Power is a funny thing. We usually imagine other people have it and we don’t, but it’s truer to say everyone exercises some kind of power. Why else would we talk about willpower? It is also fair to say that leaders usually have more power than others to shape their surrounds. And that Christian leaders are often ambivalent about this.


Those with secular power make decisions that materially affect the lives of others. They can do this with consent and sometimes without it. Too often, power is seen as bending people to your will. In fact, this is often believed to be the mark of a strong leader. But here is Jesus, saying that the greatest among us should become like a child, or as one who serves. His metaphor for leadership isn’t riding in the comfy back seat in the middle car of a long motorcade, but scooting around on a bike delivering takeaways to a long list of customers.


His call for humility in those who exercise leadership in the Church often means those leaders put thoughts of power to the back of their minds because it feels a bit grubby. But it is far healthier to face up to it and figure out how to use it in the service of God than to pretend it doesn’t exist and become unself-aware in how it’s used.

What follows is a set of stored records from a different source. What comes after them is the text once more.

-- ==== Sys2Proof/Certificates/Slice0/Obligations.lean ====
section
/-! DEFINITION. The statements for the provers. Each docstring says which rule of spec/ the statement formalises and,
where it is about instructions, names the constructors of `Instr` it covers. `ChartRow` gives the encoding, length,
duration and affected flags a rule states; the equation for `exec` gives its operation: the whole next state, so that
everything the equation does not write is unchanged. Arithmetic is written on numbers (`Spec.…` in Safety.lean), not
with the model's flag computations. -/

open Sys2Proof Sys2Proof.Machine

/-! ### Encoding -/

/-- 30_encoding.md R81, R87, R88, R90: every instruction is well formed, and decoding its bytes, whatever follows
them, gives it back with what follows. All constructors, every operand value. -/
def Obligations.DecodeEncodeRoundTrip : Prop :=
  ∀ (i : Instr) (rest : List Byte), i.WellFormed = true ∧ decode (encode i ++ rest) = .ok (i, rest)

/-- 30_encoding.md R81, R89: what the decoder reads from a list of bytes is encoded by exactly the bytes it took. -/
def Obligations.EncodeDecodeRoundTrip : Prop :=
  ∀ (bytes : List Byte) (i : Instr) (rest : List Byte), decode bytes = .ok (i, rest) → encode i ++ rest = bytes

/-- 30_encoding.md R89, R90, R92: every byte is an opcode, so the decoder of a list fails only where the list ends
before the instruction does, and it names which case it is (log 18: a list can be short, memory cannot). -/
def Obligations.DecodeFailsOnlyOnShortInput : Prop :=
  decode [] = .error .noOpcode ∧
  ∀ (op : Byte) (tail : List Byte),
    (opLength op ≤ tail.length + 1 → ∃ i rest, decode (op :: tail) = .ok (i, rest) ∧ i.opcode = op) ∧
    (tail.length + 1 < opLength op → decode (op :: tail) = .error (.missingOperand op))

/-- 30_encoding.md R80: the length of each opcode, and how many opcodes have each length. -/
def Obligations.OpcodeLengths : Prop :=
  (∀ op : Byte, opLength op = 2 ↔ op ∈ ([0x06, 0x0E, 0x16, 0x1E, 0x26, 0x2E, 0x36, 0x3E, 0xC6, 0xCE, 0xD6, 0xDE,
    0xE6, 0xEE, 0xF6, 0xFE, 0xD3, 0xDB] : List Byte)) ∧
  (∀ op : Byte, opLength op = 3 ↔ op ∈ ([0x01, 0x11, 0x21, 0x31, 0x22, 0x2A, 0x32, 0x3A, 0xC3, 0xCB, 0xC2, 0xCA,
    0xD2, 0xDA, 0xE2, 0xEA, 0xF2, 0xFA, 0xCD, 0xDD, 0xED, 0xFD, 0xC4, 0xCC, 0xD4, 0xDC, 0xE4, 0xEC, 0xF4,
    0xFC] : List Byte)) ∧
  (∀ op : Byte, opLength op = 1 ∨ opLength op = 2 ∨ opLength op = 3) ∧
  (∀ i : Instr, i.length = opLength i.opcode) ∧
  (List.range 256).countP (fun n => opLength (BitVec.ofNat 8 n) == 1) = 208 ∧
  (List.range 256).countP (fun n => opLength (BitVec.ofNat 8 n) == 2) = 18 ∧
  (List.range 256).countP (fun n => opLength (BitVec.ofNat 8 n) == 3) = 30

/-- 30_encoding.md R83 to R86 with the codes of 10_state.md R22, R23 and 41_jumps_calls.md R130: the opcode of every
instruction by the fields of its quadrant. All constructors. -/
def Obligations.OpcodeFields : Prop :=
  [Reg.b, .c, .d, .e, .h, .l, .a].map Reg.code = [0, 1, 2, 3, 4, 5, 7] ∧
  [Pair16.bc, .de, .hl, .sp].map Pair16.code = [0, 1, 2, 3] ∧ [Pair.bc, .de, .hl].map Pair.code = [0, 1, 2] ∧
  [Cond.nz, .z, .nc, .c, .po, .pe, .p, .m].map Cond.code = [0, 1, 2, 3, 4, 5, 6, 7] ∧
  [AluOp.add, .adc, .sub, .sbb, .ana, .xra, .ora, .cmp].map AluOp.code = [0, 1, 2, 3, 4, 5, 6, 7] ∧
  (∀ (r : Reg) (d8 : Byte), (Instr.inrReg r).opcode.toNat = 0x04 + 8 * r.code ∧
    (Instr.dcrReg r).opcode.toNat = 0x05 + 8 * r.code ∧ (Instr.mviReg r d8).opcode.toNat = 0x06 + 8 * r.code ∧
    (Instr.movFromM r).opcode.toNat = 0x40 + 8 * r.code + 6 ∧ (Instr.movToM r).opcode.toNat = 0x40 + 8 * 6 + r.code) ∧
  (∀ d8 : Byte, Instr.inrM.opcode.toNat = 0x04 + 8 * 6 ∧ Instr.dcrM.opcode.toNat = 0x05 + 8 * 6 ∧
    (Instr.mviM d8).opcode.toNat = 0x06 + 8 * 6 ∧ Instr.hlt.opcode.toNat = 0x40 + 8 * 6 + 6) ∧
  (∀ dst src : Reg, (Instr.movReg dst src).opcode.toNat = 0x40 + 8 * dst.code + src.code) ∧
  (∀ (op : AluOp) (r : Reg) (d8 : Byte), (Instr.aluReg op r).opcode.toNat = 0x80 + 8 * op.code + r.code ∧
    (Instr.aluM op).opcode.toNat = 0x80 + 8 * op.code + 6 ∧ (Instr.aluImm op d8).opcode.toNat = 0xC6 + 8 * op.code) ∧
  (∀ (p : Pair16) (w : Word), (Instr.lxi p w).opcode.toNat = 0x01 + 16 * p.code ∧
    (Instr.inx p).opcode.toNat = 0x03 + 16 * p.code ∧ (Instr.dad p).opcode.toNat = 0x09 + 16 * p.code ∧
    (Instr.dcx p).opcode.toNat = 0x0B + 16 * p.code) ∧
  (∀ p : Pair, (Instr.popPair p).opcode.toNat = 0xC1 + 16 * p.code ∧
    (Instr.pushPair p).opcode.toNat = 0xC5 + 16 * p.code) ∧
  (∀ (cc : Cond) (w : Word), (Instr.retIf cc).opcode.toNat = 0xC0 + 8 * cc.code ∧
    (Instr.jumpIf cc w).opcode.toNat = 0xC2 + 8 * cc.code ∧ (Instr.callIf cc w).opcode.toNat = 0xC4 + 8 * cc.code) ∧
  (∀ n : Fin 8, (Instr.rst n).opcode.toNat = 0xC7 + 8 * n.val) ∧
  (∀ (d8 : Byte) (w : Word),
    [Instr.nop, .altNop08, .altNop10, .altNop18, .altNop20, .altNop28, .altNop30, .altNop38].map Instr.opcode =
      [0x00, 0x08, 0x10, 0x18, 0x20, 0x28, 0x30, 0x38] ∧
    [Instr.staxB, .staxD, .shld w, .sta w, .ldaxB, .ldaxD, .lhld w, .lda w].map Instr.opcode =
      [0x02, 0x12, 0x22, 0x32, 0x0A, 0x1A, 0x2A, 0x3A] ∧
    [Instr.rlc, .rrc, .ral, .rar, .daa, .cma, .stc, .cmc].map Instr.opcode =
      [0x07, 0x0F, 0x17, 0x1F, 0x27, 0x2F, 0x37, 0x3F] ∧
    [Instr.popPsw, .pushPsw, .ret, .altRetD9, .pchl, .sphl].map Instr.opcode =
      [0xF1, 0xF5, 0xC9, 0xD9, 0xE9, 0xF9] ∧
    [Instr.jmp w, .altJmpCB w, .outPort d8, .inPort d8, .xthl, .xchg, .di, .ei].map Instr.opcode =
      [0xC3, 0xCB, 0xD3, 0xDB, 0xE3, 0xEB, 0xF3, 0xFB] ∧
    [Instr.call w, .altCallDD w, .altCallED w, .altCallFD w].map Instr.opcode = [0xCD, 0xDD, 0xED, 0xFD])

/-- 20_memory.md R52, 30_encoding.md R88: words written out from the chart, one or more of each family, decode to the
instruction they stand for; the first two are the examples of R52. The last clause is no word of the chart, where
`LXI B` has three bytes: it is the model's choice that a table row which gives an instruction's opcode alone stands for
it with operand bytes of zeros (`tableBytes`, under `decodeTableWord`; log 15, log 23, DESIGN CHOICE). -/
def Obligations.SampleWordsDecode : Prop :=
  decode [0xC3, 0x34, 0x12] = .ok (.jmp 0x1234, []) ∧
  decode [0x21, 0xCD, 0xAB] = .ok (.lxiH 0xABCD, []) ∧
  decode [0x76, 0x00] = .ok (.hlt, [0x00]) ∧
  decode [0xDB, 0x10] = .ok (.inPort 0x10, []) ∧
  decode [0x41] = .ok (.movBC, []) ∧
  decode [0x36, 0xFF] = .ok (.mviM 0xFF, []) ∧
  decode [0x22, 0x10, 0x30] = .ok (.shld 0x3010, []) ∧
  decode [0xF1] = .ok (.popPsw, []) ∧
  decode [0xDE, 0x80] = .ok (.sbi 0x80, []) ∧
  decode [0x35] = .ok (.dcrM, []) ∧
  decode [0x39] = .ok (.dadSp, []) ∧
  decode [0xFD, 0x00, 0x10] = .ok (.altCallFD 0x1000, []) ∧
  decodeTableWord 24 0x1234C3 = some (.jmp 0x1234) ∧
  decodeTableWord 8 0x01 = some (.lxiB 0x0000)

/-! ### The step -/

/-- 60_exceptions.md R283 case 4, 20_memory.md R68, R55, 30_encoding.md R89: at a boundary where the instruction cycle
runs, with the instruction's bytes in RAM or ROM, the step is `exec` of the instruction that the bytes at `pc`,
`pc + 1`, `pc + 2` (modulo 2^16) decode to; beside it the step only uses up this boundary's entry of the platform's
script (log 4, the model's choice). -/
def Obligations.StepRunsDecodedInstruction : Prop :=
  ∀ (s : State) (i : Instr) (rest : List Byte),
    s.atBoundary.reset = false → s.acceptedRequest = none → s.halted = false →
    (∀ k : Nat, k < i.length → s.memClass (s.pc + BitVec.ofNat 16 k) = .ram ∨
      s.memClass (s.pc + BitVec.ofNat 16 k) = .rom) →
    decode [s.mem.read s.pc, s.mem.read (s.pc + 1), s.mem.read (s.pc + 2)] = .ok (i, rest) →
    step s = exec i s.pastBoundary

In his letter to the church in Ephesus, chapter 1, St Paul says his prayer for them is that they may know the ‘immeasurable greatness of his power for us who believe’. So, the creator of the universe and the conqueror of death is distributing that power to those who trust in him. If you find it hard to get your head round that, you are not alone. It is an intoxicating thought and there lies a risk, for some people become drunk on the exercise of spiritual power. And they do so because they misunderstand the nature of that power.

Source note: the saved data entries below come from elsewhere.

-- ==== Sys2Proof/Laws/Memory.lean ====
section
/-! SUPPORT. Memory as data: every write keeps the canonical form, a read after a write gives the byte written there
and the old byte elsewhere (20_memory.md R51, R60). -/

namespace Sys2Proof.Machine

/-! ### The canonical form -/

theorem Memory.wf_nil : Memory.wf [] = true := rfl

/-- Every address of a rising list lies above its first. -/
theorem Memory.rising_head_lt {c : Host.Cell} {m : Memory} (h : Memory.rising (c :: m) = true) :
    ∀ d ∈ m, c.1 < d.1 := by
  induction m generalizing c with
  | nil => intro d hd; cases hd
  | cons e rest ih =>
    simp only [Memory.rising, Bool.and_eq_true, decide_eq_true_eq] at h
    intro d hd
    rcases List.mem_cons.mp hd with rfl | hd
    · exact h.1
    · exact Nat.lt_trans h.1 (ih h.2 d hd)

theorem Memory.rising_tail {c : Host.Cell} {m : Memory} (h : Memory.rising (c :: m) = true) :
    Memory.rising m = true := by
  cases m with
  | nil => rfl
  | cons d rest => simp only [Memory.rising, Bool.and_eq_true] at h; exact h.2

/-- A cell below a rising list makes a rising list. -/
theorem Memory.rising_cons {c : Host.Cell} {m : Memory} (h : Memory.rising m = true)
    (hc : ∀ d ∈ m, c.1 < d.1) : Memory.rising (c :: m) = true := by
  cases m with
  | nil => rfl
  | cons d rest =>
    simp only [Memory.rising, Bool.and_eq_true, decide_eq_true_eq]
    exact ⟨hc d (by simp), h⟩

/-- The cells of a memory with one set are the one set and cells that were there. -/
theorem Memory.mem_set {m : Memory} {a : Nat} {v : Byte} {c : Host.Cell} (h : c ∈ m.set a v) :
    c = (a, v) ∨ c ∈ m := by
  induction m with
  | nil => simpa [Memory.set] using h
  | cons d rest ih =>
    obtain ⟨k, w⟩ := d
    simp only [Memory.set] at h
    split at h
    · simpa using h
    · split at h
      · rcases List.mem_cons.mp h with h | h
        · exact .inl h
        · exact .inr (List.mem_cons_of_mem _ h)
      · rcases List.mem_cons.mp h with h | h
        · exact .inr (h ▸ List.mem_cons_self)
        · rcases ih h with h | h
          · exact .inl h
          · exact .inr (List.mem_cons_of_mem _ h)

theorem Memory.rising_set {m : Memory} (a : Nat) (v : Byte) (h : Memory.rising m = true) :
    Memory.rising (m.set a v) = true := by
  induction m with
  | nil => rfl
  | cons d rest ih =>
    obtain ⟨k, w⟩ := d
    have hlt := Memory.rising_head_lt h
    have ht := Memory.rising_tail h
    simp only [Memory.set]
    split
    · next hak =>
      refine Memory.rising_cons h ?_
      intro e he
      rcases List.mem_cons.mp he with rfl | he
      · exact hak
      · exact Nat.lt_trans hak (hlt e he)
    · split
      · next hak => exact Memory.rising_cons ht (fun e he => hak ▸ hlt e he)
      · refine Memory.rising_cons (ih ht) ?_
        intro e he
        rcases Memory.mem_set he with rfl | he
        · show k < a; omega
        · exact hlt e he

/-- A write keeps the canonical form. -/
theorem Memory.wf_write {m : Memory} (a : Word) (v : Byte) (h : m.wf = true) : (m.write a v).wf = true := by
  simp only [Memory.wf, Bool.and_eq_true, List.all_eq_true, decide_eq_true_eq] at h ⊢
  refine ⟨Memory.rising_set a.toNat v h.1, ?_⟩
  intro c hc
  rcases Memory.mem_set hc with rfl | hc
  · exact a.isLt
  · exact h.2 c hc

/-- Loading a list of bytes keeps the canonical form. -/
theorem Memory.wf_load {m : Memory} (a : Word) (bytes : List Byte) (h : m.wf = true) :
    (m.load a bytes).wf = true := by
  induction bytes generalizing m a with
  | nil => exact h
  | cons v rest ih => exact ih (a + 1) (Memory.wf_write a v h)

theorem State.reset_mem_wf : State.reset.mem.wf = true := rfl

/-! ### Read after write -/

theorem Memory.cellAt_set_same (m : Memory) (a : Nat) (v : Byte) : (m.set a v).cellAt a = some v := by
  induction m with
  | nil => simp [Memory.set, Memory.cellAt]
  | cons d rest ih =>
    obtain ⟨k, w⟩ := d
    simp only [Memory.set]
    split
    · simp [Memory.cellAt]
    · split
      · simp [Memory.cellAt]
      · next hne => simp only [Memory.cellAt, ih]; simp [Ne.symm hne]

theorem Memory.cellAt_set_ne (m : Memory) {a b : Nat} (v : Byte) (h : b ≠ a) :
    (m.set a v).cellAt b = m.cellAt b := by
  induction m with
  | nil => simp [Memory.set, Memory.cellAt, Ne.symm h]
  | cons d rest ih =>
    obtain ⟨k, w⟩ := d
    simp only [Memory.set]
    split
    · simp [Memory.cellAt, Ne.symm h]
    · split
      · next hak => simp [Memory.cellAt, ← hak, Ne.symm h]
      · simp only [Memory.cellAt, ih]

@[simp] theorem Memory.read_write_same (m : Memory) (a : Word) (v : Byte) : (m.write a v).read a = v := by
  simp [Memory.read, Memory.write, Memory.cellAt_set_same]

theorem Memory.read_write_ne (m : Memory) {a b : Word} (v : Byte) (h : b ≠ a) :
    (m.write a v).read b = m.read b := by
  have hn : b.toNat ≠ a.toNat := fun he => h (BitVec.eq_of_toNat_eq he)
  simp only [Memory.read, Memory.write, Memory.cellAt_set_ne m v hn]

/-- What a read gives after a write: the byte written, or what was there. -/
theorem Memory.read_write (m : Memory) (a b : Word) (v : Byte) :
    (m.write a v).read b = if b = a then v else m.read b := by
  split
  · next h => rw [h, Memory.read_write_same]
  · next h => exact Memory.read_write_ne m v h

end Sys2Proof.Machine
end

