theorem Completes.of_advance {len : Nat} (h : (.next (u.advance len) : Result) = .next t)
    (hu : Within (footprint i s) s u) (hlen : i.length = len) (hi : writesHidden i = false) : Completes i s t := by
  cases h
  subst hlen
  exact .next hu hi

theorem Completes.of_jump {target : Word} (h : (.next (u.jump target) : Result) = .next t)
    (hu : Within (footprint i s) s u) (hi : writesPc i = true) : Completes i s t := by
  cases h
  exact .jump hu hi target

theorem completes_noOperation (h : noOperation s = .next t) (hlen : i.length = 1) (hi : writesHidden i = false) :
    Completes i s t :=
  .of_advance h (.refl _ s) hlen hi

theorem completes_move {dst src : Operand8} (h : move dst src s = .next t)
    (hfp : footprint i s = ⟨.none, dst.regs, false, dst.bytes s⟩) (hlen : i.length = 1)
    (hi : writesHidden i = false) : Completes i s t := by
  refine .of_advance h (((Within.refl _ s).readOperand src).writeOperand ?_ ?_ _) hlen hi
  · rw [hfp]
  · rw [hfp]; cases dst <;> simp [Operand8.bytes]

theorem completes_moveImm {dst : Operand8} {d8 : Byte} (h : moveImm dst d8 s = .next t)
    (hfp : footprint i s = ⟨.none, dst.regs, false, dst.bytes s⟩) (hlen : i.length = 2)
    (hi : writesHidden i = false) : Completes i s t :=
  .of_advance h ((Within.refl _ s).writeOperand (by rw [hfp]) (by rw [hfp]) d8) hlen hi

theorem completes_loadA {a : Word} {len : Nat} (h : loadA a len s = .next t)
    (hfp : footprint i s = ⟨.none, [.a], false, []⟩) (hlen : i.length = len)
    (hi : writesHidden i = false) : Completes i s t :=
  .of_advance h (((Within.refl _ s).memRead a).setReg (by simp [hfp]) _) hlen hi

theorem completes_storeA {a : Word} {len : Nat} (h : storeA a len s = .next t)
    (hfp : footprint i s = ⟨.none, [], false, [a]⟩) (hlen : i.length = len)
    (hi : writesHidden i = false) : Completes i s t :=
  .of_advance h ((Within.refl _ s).memWrite (by simp [hfp]) _) hlen hi

theorem completes_accumulate {op : AluOp} {b : Byte} {len : Nat} (h : accumulate op b len u = .next t)
    (hu : Within (footprint i s) s u) (hfp : footprint i s = ⟨.all, if writesA op then [.a] else [], false, []⟩)
    (hlen : i.length = len) (hi : writesHidden i = false) : Completes i s t := by
  have hall : ∀ f, (footprint i s).flags.Kept u.flags f := fun f => by rw [hfp]; exact FlagSet.kept_all _ _
  refine .of_advance h ?_ hlen hi
  by_cases ha : writesA op = true
  · simp only [if_pos ha]
    exact (hu.setReg (r := .a) (by simp [hfp, ha]) _).setFlags (hall _)
  · simp only [if_neg ha]
    exact hu.setFlags (hall _)

theorem completes_accumulateWith {op : AluOp} {src : Operand8} (h : accumulateWith op src s = .next t)
    (hfp : footprint i s = ⟨.all, if writesA op then [.a] else [], false, []⟩) (hlen : i.length = 1)
    (hi : writesHidden i = false) : Completes i s t :=
  completes_accumulate h ((Within.refl _ s).readOperand src) hfp hlen hi

theorem completes_increment {o : Operand8} (h : increment o s = .next t)
    (hfp : footprint i s = ⟨.szap, o.regs, false, o.bytes s⟩) (hlen : i.length = 1)
    (hi : writesHidden i = false) : Completes i s t := by
  refine .of_advance h ((((Within.refl _ s).readOperand o).writeOperand ?_ ?_ _).setFlags ?_) hlen hi
  · rw [hfp]
  · rw [hfp]; cases o <;> simp [Operand8.bytes]
  · rw [hfp]; exact FlagSet.kept_szap (incFlags_c _ _)

theorem completes_decrement {o : Operand8} (h : decrement o s = .next t)
    (hfp : footprint i s = ⟨.szap, o.regs, false, o.bytes s⟩) (hlen : i.length = 1)
    (hi : writesHidden i = false) : Completes i s t := by
  refine .of_advance h ((((Within.refl _ s).readOperand o).writeOperand ?_ ?_ _).setFlags ?_) hlen hi
  · rw [hfp]
  · rw [hfp]; cases o <;> simp [Operand8.bytes]
  · rw [hfp]; exact FlagSet.kept_szap (decFlags_c _ _)

theorem completes_rotate {r : Byte × Bool} (h : rotate r s = .next t)
    (hfp : footprint i s = ⟨.carry, [.a], false, []⟩) (hlen : i.length = 1)
    (hi : writesHidden i = false) : Completes i s t :=
  .of_advance h (((Within.refl _ s).setReg (by simp [hfp]) _).setCarry (by rw [hfp]) _) hlen hi

theorem completes_setPair16 {p : Pair16} {v : Word} {len : Nat}
    (h : (.next ((s.setPair16 p v).advance len) : Result) = .next t)
    (hfp : footprint i s = ⟨.none, pair16Regs p, decide (p = .sp), []⟩) (hlen : i.length = len)
    (hi : writesHidden i = false) : Completes i s t :=
  .of_advance h ((Within.refl _ s).setPair16 (by rw [hfp]) (by rw [hfp]) v) hlen hi

theorem completes_dadPair {p : Pair16} (h : dadPair p s = .next t)
    (hfp : footprint i s = ⟨.carry, [.h, .l], false, []⟩) (hlen : i.length = 1)
    (hi : writesHidden i = false) : Completes i s t := by
  refine .of_advance h (((Within.refl _ s).setPair ?_ ?_ _).setFlags ?_) hlen hi
  · simp [hfp, hiReg]
  · simp [hfp, loReg]
  · rw [hfp]; exact FlagSet.kept_carry _ _

theorem completes_pushValue {v : Word} (h : pushValue v s = .next t)
    (hfp : footprint i s = ⟨.none, [], true, stackBytes s⟩) (hlen : i.length = 1)
    (hi : writesHidden i = false) : Completes i s t :=
  .of_advance h
    ((Within.refl _ s).push (by rw [hfp]) (by simp [hfp, stackBytes]) (by simp [hfp, stackBytes]) v) hlen hi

In Isaiah 42, the chosen servant has God’s spirit in him and presumably access to that immeasurable power St Paul speaks of. And this is how the power is expressed: he will not cry or lift up his voice, or make it heard in the street; a bruised reed he will not break and a dimly burning wick he will not quench.

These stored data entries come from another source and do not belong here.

-- ==== Sys2Proof/Machine/RingCommands.lean ====
section
/-! DEFINITION. The meanings of the slot boundary and the ring source commands. The rows that name what
a boundary or a crossing brings about are that whole operation where it comes about, and nothing but the
writes they carry where it does not (logs 7 and 28). -/

namespace Sys2Proof.Machine

/-- R91, R109: the slot boundary that is due, if one is, met by the writes `early` and `late` (R20);
without one the writes land all the same (log 28). -/
def State.takeBoundary (s : State) (early late : List BusWrite) : State :=
  match s.boundaryDue with
  | some t => s.boundary false t early late
  | none => s.landed early late

/-- R110: the boundary that is due ends the frame at which line n's booking reaches its max frames. -/
def State.bringsRingEnd (s : State) (n : LineNo) : Bool :=
  s.boundaryDue.isSome &&
    (s.bookingOf n).any fun b => b.endsAt (s.nextSlot false) && b.reachesLimit

/-- R113: the boundary that is due is a frame boundary at which line n's wait entry reaches the wait
limit. -/
def State.bringsWaitLimit (s : State) (n : LineNo) : Bool :=
  s.boundaryDue.isSome && decide (s.nextSlot false = 0) &&
    (s.waitOf n).any fun e => decide (s.control.params.waitLimit ≤ e.framesWaited + 1)

/-- SLOT_BOUNDARY (R109). -/
def execSlotBoundary (s : State) (early late : List BusWrite := []) : Result :=
  .next (s.takeBoundary early late)

/-- RING_END_NO_ANSWER (R110). -/
def execRingEndNoAnswer (n : LineNo) (s : State) (early late : List BusWrite := []) : Result :=
  .next (if s.bringsRingEnd n then s.takeBoundary early late else s.landed early late)

/-- RING_END_WAIT_LIMIT (R113). -/
def execRingEndWaitLimit (n : LineNo) (s : State) (early late : List BusWrite := []) : Result :=
  .next (if s.bringsWaitLimit n then s.takeBoundary early late else s.landed early late)

/-- CROSSING (R123); a pulse that arrives while the shelf is HALTED leaves no trace (R122). -/
def execCrossing (us : Fin 1000) (s : State) : Result :=
  .next (if s.takesCrossings then s.takeCrossing (s.instantAt us) else s)

/-- SOURCE_QUALIFIED (R123): the crossing that brings the good-crossing count to 8. -/
def execSourceQualified (us : Fin 1000) (s : State) : Result :=
  .next (if s.qualifiesAt (s.instantAt us) then s.takeCrossing (s.instantAt us) else s)

/-- LOSS_DEADLINE_EXPIRY (R124 to R126). -/
def execLossDeadlineExpiry (us : Fin 1000) (s : State) : Result :=
  .next (if s.lossDue (s.instantAt us) then s.expireLoss (s.instantAt us) else s)

end Sys2Proof.Machine
end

Strong leaders are presumed to speak loudly and to speak a lot. They dominate meetings, daring others to disagree with them. Yet here, Isaiah talks about the whispering Messiah whom you have to strain to listen to. He is not out there mansplaining the obvious to others; he is drawing people in by the power of his weakness.


Have you noticed how easy it is to extinguish a wick that’s nearly burnt out? You only have to walk too quickly past and the breeze will do for it. The Messiah treads lightly with us down the path we walk, especially when it feels like the valley of the shadow of death.


The immeasurable greatness of the power he has distributed to us searches for people who are understated, unobtrusive and give ground to others by listening to them before talking at them. Although the leadership God is looking for has a light footprint, it nevertheless gets stuff done. In Isaiah 42, this unassuming servant of the Lord opens the eyes that are blind and brings out the prisoners and those who sit in darkness. God’s work is done when people are set free from the things that assault their humanity and deprive them of knowing his love for them in Christ.


Flourishing churches are always on a mission of discovery, figuring out what’s next, and there is an undying truth to guide them. God is already out there, bringing his kingdom nearer. Our job is to find out where and join in. We can’t meet every need, and many churches post-Covid feel like a dimly burning wick. God knows this and he will sustain us. In listening carefully, we can work out who is languishing today, who is unfree and hemmed in by life, which hearts are open to receive the promise of everlasting love.


It is, after all, in giving our lives away in Jesus that we receive them back in spades. Where power is properly found and used.